▶ [HOW TO COMPLETE THIS TASK]:
The lines from the one containing "hasD := cs.any" through the final line of the data below must be written out exactly, both included, and nothing more.

▶ [DATASET]:
/-- Whether kinds run D, then C, then T (R87). -/
def kindsInOrder : List Nat → Bool
  | a :: b :: rest => a ≤ b && kindsInOrder (b :: rest)
  | _ => true

/-- The levels of a loop table: L0 and L1 of each. -/
def State.readLevels (s : State) (ctx ltab n : Nat) : Try (List (Nat × Nat) × State) :=
  foldTry (fun (a : List (Nat × Nat) × State) i =>
    match a.2.devRead ctx (ltab + 16 * i) 16 with
    | .ok (v, s) => .ok (a.1 ++ [(v % 2 ^ 64, v / 2 ^ 64)], s)
    | .error e => .error e) ([], s) (List.range n)

/-- The trip counts of levels (R83, R86): kind and count of each. -/
def State.readCounts (s : State) (ctx : Nat) (l : List (Nat × Nat)) : Try (List (Nat × Nat) × State) :=
  foldTry (fun (a : List (Nat × Nat) × State) lv =>
    let src := bits lv.2 60 2
    match (if src = 1 then .ok (lv.1, a.2) else a.2.devRead ctx lv.1 (if src = 2 then 4 else 8)) with
    | .ok (v, s) => .ok (a.1 ++ [(bits lv.2 62 2, v)], s)
    | .error e => .error e) ([], s) l

/-- The checks of a task header (R91). -/
def headerOk (h : List Dword) : Bool :=
  let p (k : Nat) : Nat := (h.getD k 0).toNat
  let fsize := fieldOf h 4 32 16
  p 0 % 2 == 0 && p 1 % 8 == 0 && p 2 % 4 == 0 && fieldOf h 4 48 16 == 0 && fieldOf h 4 6 26 == 0 && fsize ≤ 4096 &&
    fsize % 128 == 0 && fieldOf h 4 0 1 == 1 && (h.drop 5).all (· == 0)

/-- Cause 0x48 with the lowest of some reasons (R81, R473). -/
def launchFault (reasons : List Nat) : Try Unit :=
  if reasons.isEmpty then .ok () else .error (.fatal 0x48 (reasons.foldl min 15) 0)

/-- Products of the D counts and of the C counts. -/
def productOf (kind : Nat) (counts : List (Nat × Nat)) : Nat :=
  (counts.filter (fun c => c.1 == kind)).foldl (fun p c => p * c.2) 1

/-- An LID that no launch holds (R90: assigned by the device). -/
def State.freeLid (s : State) : Nat :=
  let used (n : Nat) : Bool := s.launches.any (fun l => l.lid == n)
  let from_ := Config.freeNat s.free
  (((List.range (s.launches.length + 1)).map (fun i => (from_ + i) % 65536)).find? (fun n => !used n)).getD 0

/-- A launch from its record, as the sequencer resolves it (R81, R83, R87, R88). -/
def State.resolveLaunch (s : State) (qn : Nat) (q : LaunchQueue) (d : List Dword) : Try (Launch × State) :=
  let nlev := fieldOf d 0 32 4
  let first := recordReasons d
  let readable : Bool := nlev ≤ 8 && !first.contains 1 && (d.getD 1 0).toNat % 16 == 0
  match s.readLevels q.ctx (d.getD 1 0).toNat (if readable then nlev else 0) with
  | .error e => .error e
  | .ok (lv, s) =>
    match launchFault (first ++ lv.flatMap (fun l => levelReasons l.1 l.2) ++
        (if kindsInOrder (lv.map (fun l => bits l.2 62 2)) then [] else [2])) with
    | .error e => .error e
    | .ok () =>
      match s.readCounts q.ctx lv with
      | .error e => .error e
      | .ok (cs, s) =>
        let dn := productOf 1 cs
        let cn := productOf 2 cs
        match launchFault (if 2 ^ 32 ≤ dn * cn || cs.any (fun c => c.1 == 3 && 2 ^ 32 ≤ c.2) then [5] else []) with
        | .error e => .error e
        | .ok () =>
          match s.devRead q.ctx (d.getD 2 0).toNat 64 with
          | .error e => .error e
          | .ok (v, s) =>
            let h := dwordsOf 8 (leBytes 64 v)
            match launchFault (if headerOk h then [] else [6]) with
            | .error e => .error e
            | .ok () =>
              .ok ({ lid := s.freeLid, ctx := q.ctx, queue := qn, index := s.ridx q, dwords := d
                     tcounts := (cs.filter (fun c => c.1 == 3)).map (fun c => BitVec.ofNat 64 c.2), hdr := h
                     hasD := cs.any (fun c => c.1 == 1), dn := dn, cn := cn, nd := if s.mod.pst = 4 then 2 else 1
                     home := s.homeDie q, next0 := 0, next1 := 0, live := dn * cn }, { s with free := s.free + 1 })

▶ [YOUR RESPONSE]:
                     hasD := cs.any (fun c => c.1 == 1), dn := dn, cn := cn, nd := if s.mod.pst = 4 then 2 else 1
                     home := s.homeDie q, next0 := 0, next1 := 0, live := dn * cn }, { s with free := s.free + 1 })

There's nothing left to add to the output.